[Task objective]
If a line of the records contains the word "commandWrite", list it.

[Available data]
-- ==== Sys2Proof/Tests/Slice0.lean ====
section
/-! SUPPORT. The tests, with expected results from spec/95_test_vectors.md (the vector's id stands in the docstring) or by hand
from the rule named, and a witness for the hypotheses of every statement. -/

namespace Sys2Proof.Tests

open Sys2Proof.Machine

/-! ### Helpers -/

/-- The next state, where there is one. -/
def run (i : Instr) (s : State) : Option State :=
  match exec i s with
  | .next t => some t
  | .fault _ | .refused _ => none

/-- The next state of a step, where there is one. -/
def runStep (s : State) : Option State :=
  match step s with
  | .next t => some t
  | .fault _ | .refused _ => none

/-- What the events of one cycle leave to arrive. -/
def arrive (s : State) (p : PortInput) : State := { s with inputs := [Arrival.only p] }

/-- The word of a CSR read's answer. -/
def answerOf (i : Instr) (s : State) : Option (List Output) := (run i s).map fun t => t.outs

/-- The base state S0 of 95: Stopped, `C` = 1024, file of 1500 bytes at block 0x100, nothing in the ring. -/
def s0 : State := { State.reset with
  initDone := true, cap := 1024, startBlock := 0x100, total := 1500, blkIdx := 0x100, arg0 := 7 }

/-- S0 Playing (CT4). -/
def playing : State := { s0 with playing := true, stopped := false, tickEn := true }

/-- S0 Paused (CT9). -/
def paused : State := { s0 with stopped := false, tickEn := true }

/-- S0 Playing with the first block in the ring and three bytes of it known. -/
def filled : State := { playing with
  consumed := 512, blkIdx := 0x101, wr := 512, occ := 512, ram := [(0, 0x7F), (1, 0x20), (2, 0x30)] }

/-- S0 with a read of the first block pending (PR2). -/
def reading : State := { s0 with busy := true, pendKind := .read, blkIdx := 0x101 }

/-- After a lookup was asked for (CT13, from S0). -/
def looking : State := { s0 with busy := true, pendKind := .lookup, total := 0 }

/-- After INIT, while the storage is awaited (CT17). -/
def initializing : State := { State.reset with busy := true, pendKind := .init, pendCap := 1024 }

/-- A block of data: byte 0 is 0x11, every other byte 0. -/
def oneBlock : Vector Byte 512 := (Vector.replicate 512 0).set 0 0x11

/-! ### Well-formedness: each check refuses an ill-formed term -/

theorem test_wf_refuses_legal_word_as_illegal : (Instr.illegal 0x00000006).wf = false := by decide
theorem test_wf_refuses_mapped_offset_as_unmapped : (Instr.rdUnmapped 0x11).wf = false := by decide
theorem test_wf_refuses_argument_offset_as_ignored : (Instr.wrIgnored 0x02 0).wf = false := by decide
theorem test_wf_admits_illegal_words :
    (Instr.illegal 0).wf = true ∧ (Instr.illegal 0x106).wf = true ∧ (Instr.illegal 0x80000008).wf = true := by decide

/-! ### Decoding: words written out from R48, offsets from R22 -/

/-- E1 to E14. -/
theorem test_decode_commands :
    decode (commandWrite 0x00000301) = .ok (.init 0x03) ∧ decode (commandWrite 0x00000002) = .ok .deinit ∧
    decode (commandWrite 0x00000003) = .ok .setBuffer ∧ decode (commandWrite 0x0000FF04) = .ok (.setCs 0xFF) ∧
    decode (commandWrite 0x00000005) = .ok .selectFile ∧ decode (commandWrite 0x00000006) = .ok .play ∧
    decode (commandWrite 0x00000007) = .ok .pause ∧ decode (commandWrite 0x00000008) = .ok .stop ∧
    decode (commandWrite 0x00000009) = .ok .refill := by decide

/-- E8 to E13. -/
theorem test_decode_illegal_words :
    decode (commandWrite 0x00000000) = .ok (.illegal 0x00000000) ∧ decode (commandWrite 0x0000000A) = .ok (.illegal 0x0000000A) ∧
    decode (commandWrite 0x000000FF) = .ok (.illegal 0x000000FF) ∧ decode (commandWrite 0x00000106) = .ok (.illegal 0x00000106) ∧
    decode (commandWrite 0x00010001) = .ok (.illegal 0x00010001) ∧ decode (commandWrite 0x80000008) = .ok (.illegal 0x80000008) := by decide

/-- R22's offsets. -/
theorem test_decode_reads_low :
    decode (.csr (.read 0x00 0xF)) = .ok .rdCmd ∧ decode (.csr (.read 0x04 0xF)) = .ok .rdArg0 ∧
    decode (.csr (.read 0x08 0xF)) = .ok .rdArg1 ∧ decode (.csr (.read 0x0C 0xF)) = .ok .rdStatus ∧
    decode (.csr (.read 0x10 0xF)) = .ok .rdUnderrun ∧ decode (.csr (.read 0x14 0xF)) = .ok .rdLasterr ∧
    decode (.csr (.read 0x18 0xF)) = .ok .rdMode ∧ decode (.csr (.read 0x1C 0xF)) = .ok .rdCapacity ∧
    decode (.csr (.read 0x20 0xF)) = .ok .rdOccupied := by decide

/-- R22's offsets. -/
theorem test_decode_reads_high :
    decode (.csr (.read 0x24 0xF)) = .ok .rdRdPtr ∧ decode (.csr (.read 0x28 0xF)) = .ok .rdWrPtr ∧
    decode (.csr (.read 0x2C 0xF)) = .ok .rdStartBlock ∧ decode (.csr (.read 0x30 0xF)) = .ok .rdTotalBytes ∧
    decode (.csr (.read 0x34 0xF)) = .ok .rdBytesConsumed ∧ decode (.csr (.read 0x38 0xF)) = .ok .rdBlockIndex ∧
    decode (.csr (.read 0x3C 0xF)) = .ok .rdCsId ∧ decode (.csr (.read 0x40 0xF)) = .ok .rdCustomBase ∧
    decode (.csr (.read 0x44 0xF)) = .ok .rdCustomLen := by decide

/-- E18 (bits 1:0 ignored), and the unmapped offsets of R22. -/
theorem test_decode_reads_unmapped :
    decode (.csr (.read 0x0E 0x0)) = .ok .rdStatus ∧
    decode (.csr (.read 0x48 0xF)) = .ok (.rdUnmapped 0x12) ∧
    decode (.csr (.read 0xFC 0xF)) = .ok (.rdUnmapped 0x3F) := by decide

/-- R52, R87, R88; E16 and E17. -/
theorem test_decode_writes :
    decode (registerWrite 0x04 0x20000000) = .ok (.wrArg0 0x20000000) ∧
    decode (registerWrite 0x08 1500) = .ok (.wrArg1 1500) ∧
    decode (registerWrite 0x0C 5) = .ok (.wrIgnored 0x03 5) ∧
    decode (registerWrite 0xFC 5) = .ok (.wrIgnored 0x3F 5) ∧
    decode (registerWrite 0x01 0x00000008) = .ok .stop ∧
    decode (.csr (.write 0x00 0x1 (Lanes.ofWord 0x00000008))) = .error .partialWrite := by decide

/-- R53. -/
theorem test_decode_events :
    decode .tick = .ok .tick ∧ decode (.stg (.init 0x11)) = .ok (.stgInitResp 0x11) ∧
    decode (.stg (.lookup 0 0x100 1500)) = .ok (.stgLookupResp 0 0x100 1500) ∧
    ∀ st d, decode (.stg (.read st d)) = .ok (.stgReadResp st d) :=
  ⟨by decide, by decide, by decide, fun _ _ => rfl⟩

/-- R31: lane `k` carries bits `8k+7 : 8k`. -/
theorem test_lanes_little_endian :
    Lanes.ofWord 0x44332211 = { lane0 := 0x11, lane1 := 0x22, lane2 := 0x33, lane3 := 0x44 } := by decide

/-- The numbering of spec/opcode_table.json. -/
theorem test_decode_table_words :
    decodeTableWord 32 0x00000301 = some (.init 0x03) ∧ decodeTableWord 8 0x0C = some .rdStatus ∧
    decodeTableWord 40 0x11223304 = some (.wrArg0 0x112233) ∧ decodeTableWord 0 0 = some .tick ∧
    decodeTableWord 72 0x000005DC0000010000 = some (.stgLookupResp 0 0x100 1500) ∧
    decodeTableWord 16 0 = none := by decide

/-- A placed word is the instruction that the next step runs. -/
theorem test_fetch_word_runs_next :
    runStep (State.reset.withFetchWord 32 0x00000304) =
      some { State.reset with csId := 3, draws := 1 } := by decide

/-! ### Control commands -/

/-- CT17: INIT from reset. -/
theorem test_init_asks_storage :
    (run (.init 0) State.reset).map (fun t => (t.outs, t.pendCap, t.pendMode, t.statusWord)) =
      some ([.stgInit 0], 1024, 0, 0x00000432) := by decide

/-- CT22, CT20, CT21: the mode is checked before the buffer. -/
theorem test_init_check_order :
    (run (.init 0x08) { State.reset with cfg := { internalBufBytes := 0, addrW := 32 } }).map (·.lasterrWord) = some 0x105 ∧
    (run (.init 0) { State.reset with cfg := { internalBufBytes := 0, addrW := 32 } }).map (·.lasterrWord) = some 0x101 ∧
    (run (.init 0) { State.reset with cfg := { internalBufBytes := 1000, addrW := 32 } }).map (·.lasterrWord) =
      some 0x102 := by decide

/-- CT18, CT19. -/
theorem test_init_response :
    (run (.stgInitResp 0) initializing).map (fun t => (t.statusWord, t.cap)) = some (0x0000002A, 1024) ∧
    (run (.stgInitResp 0x11) initializing).map (fun t => (t.statusWord, t.lasterrWord, t.cap)) =
      some (0x00000002, 0x211, 0) := by decide

/-- CT23, CT24: the capacity is truncated to blocks and bounded. -/
theorem test_init_capacity :
    capacityOf 1500 = 1024 ∧ capacityOf 100000 = 65024 ∧ capacityOf 1024 = 1024 ∧ capacityOf 1535 = 1024 ∧
    capacityOf 1536 = 1536 ∧ capacityOf 70000 = 65024 := by decide

/-- CT27. -/
theorem test_deinit :
    (run .deinit { playing with underrun := true, errClass := 3, errCode := 5, csId := 3, customLen := 1024 }).map
      (fun t => ((t.statusWord, t.underrun, t.lasterrWord), t.csId, t.customLen, t.cap)) =
      some ((0x00000022, true, 0x305), 3, 1024, 0) := by decide

/-- CT29, CT31. -/
theorem test_set_buffer :
    (run .setBuffer { State.reset with arg0 := 0x20000000, arg1 := 1500 }).map (fun t => (t.customBase, t.customLen)) =
      some (0x20000000, 1024) ∧
    (run .setBuffer { State.reset with arg0 := 0x3000, arg1 := 1023, customLen := 1024 }).map
      (fun t => (t.lasterrWord, t.customBase, t.customLen)) = some (0x102, 0, 1024) := by decide

/-- R80: the base is the low `ADDR_W` bits of `ARG0`. -/
theorem test_set_buffer_base_width :
    (run .setBuffer { State.reset with
      cfg := { internalBufBytes := 1024, addrW := 16 }, arg0 := 0x20001234, arg1 := 1024 }).map (·.customBase) =
      some 0x1234 := by decide

/-- CT34. -/
theorem test_set_cs : (run (.setCs 3) State.reset).map (fun t => (t.csId, t.result)) = some (3, true) := by decide

/-- CT13, CT12. -/
theorem test_select_file :
    (run .selectFile { playing with arg0 := 9 }).map (fun t => (t.outs, t.total, t.blkIdx, t.pendKind, t.stopped)) =
      some ([.stgLookup 9], 0, 0x100, .lookup, true) ∧
    (run .selectFile State.reset).map (fun t => (t.outs, t.lasterrWord)) = some ([], 0x103) := by decide

/-- CT14, CT15. -/
theorem test_lookup_response :
    (run (.stgLookupResp 0 0x40 512) looking).map (fun t => (t.startBlock, t.total, t.blkIdx, t.result)) =
      some (0x40, 512, 0x40, true) ∧
    (run (.stgLookupResp 0x05 0 0) looking).map (fun t => (t.lasterrWord, t.result, t.total, t.startBlock)) =
      some (0x305, false, 0, 0x100) := by decide

/-- CT4, CT5, CT6. -/
theorem test_play :
    (run .play s0).map (·.statusWord) = some 0x000000E9 ∧ (run .play State.reset).map (·.lasterrWord) = some 0x103 ∧
    (run .play { s0 with total := 0 }).map (·.lasterrWord) = some 0x104 := by decide
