/-- Jcc a16 (R311). -/
def jumpIf : Cond → Word16 → Instr
  | .nz, v => .jnz v
  | .z, v => .jz v
  | .nc, v => .jnc v
  | .c, v => .jc v
  | .po, v => .jpo v
  | .pe, v => .jpe v
  | .p, v => .jp v
  | .m, v => .jm v

/-- Ccc a16 (R331). -/
def callIf : Cond → Word16 → Instr
  | .nz, v => .cnz v
  | .z, v => .cz v
  | .nc, v => .cnc v
  | .c, v => .cc v
  | .po, v => .cpo v
  | .pe, v => .cpe v
  | .p, v => .cp v
  | .m, v => .cm v

/-- Rcc (R333). -/
def returnIf : Cond → Instr
  | .nz => .rnz
  | .z => .rz
  | .nc => .rnc
  | .c => .rc
  | .po => .rpo
  | .pe => .rpe
  | .p => .rp
  | .m => .rm

/-- RST n (R334). -/
def rst : Fin 8 → Instr
  | 0 => .rst0
  | 1 => .rst1
  | 2 => .rst2
  | 3 => .rst3
  | 4 => .rst4
  | 5 => .rst5
  | 6 => .rst6
  | 7 => .rst7

/-- PUSH rp (R360). -/
def push : StackPair → Instr
  | .bc => .pushB
  | .de => .pushD
  | .hl => .pushH

/-- POP rp (R361). -/
def pop : StackPair → Instr
  | .bc => .popB
  | .de => .popD
  | .hl => .popH

/-- The twelve reserved bytes (R113) and the constructors that stand for them. -/
def reservedTable : List (Byte × Instr) :=
  [(0x08, .reserved08), (0x10, .reserved10), (0x18, .reserved18), (0x20, .reserved20), (0x28, .reserved28),
   (0x30, .reserved30), (0x38, .reserved38), (0xCB, .reservedCB), (0xD9, .reservedD9),
   (0xDD, .reservedDD), (0xED, .reservedED), (0xFD, .reservedFD)]

end Instr

end Sys2Proof
end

[Result]
    decode (commandWrite 0x00000301) = .ok (.init 0x03) ∧ decode (commandWrite 0x00000002) = .ok .deinit ∧
    decode (commandWrite 0x00000003) = .ok .setBuffer ∧ decode (commandWrite 0x0000FF04) = .ok (.setCs 0xFF) ∧
    decode (commandWrite 0x00000005) = .ok .selectFile ∧ decode (commandWrite 0x00000006) = .ok .play ∧
    decode (commandWrite 0x00000007) = .ok .pause ∧ decode (commandWrite 0x00000008) = .ok .stop ∧
    decode (commandWrite 0x00000009) = .ok .refill := by decide
    decode (commandWrite 0x00000000) = .ok (.illegal 0x00000000) ∧ decode (commandWrite 0x0000000A) = .ok (.illegal 0x0000000A) ∧
    decode (commandWrite 0x000000FF) = .ok (.illegal 0x000000FF) ∧ decode (commandWrite 0x00000106) = .ok (.illegal 0x00000106) ∧
    decode (commandWrite 0x00010001) = .ok (.illegal 0x00010001) ∧ decode (commandWrite 0x80000008) = .ok (.illegal 0x80000008) := by decide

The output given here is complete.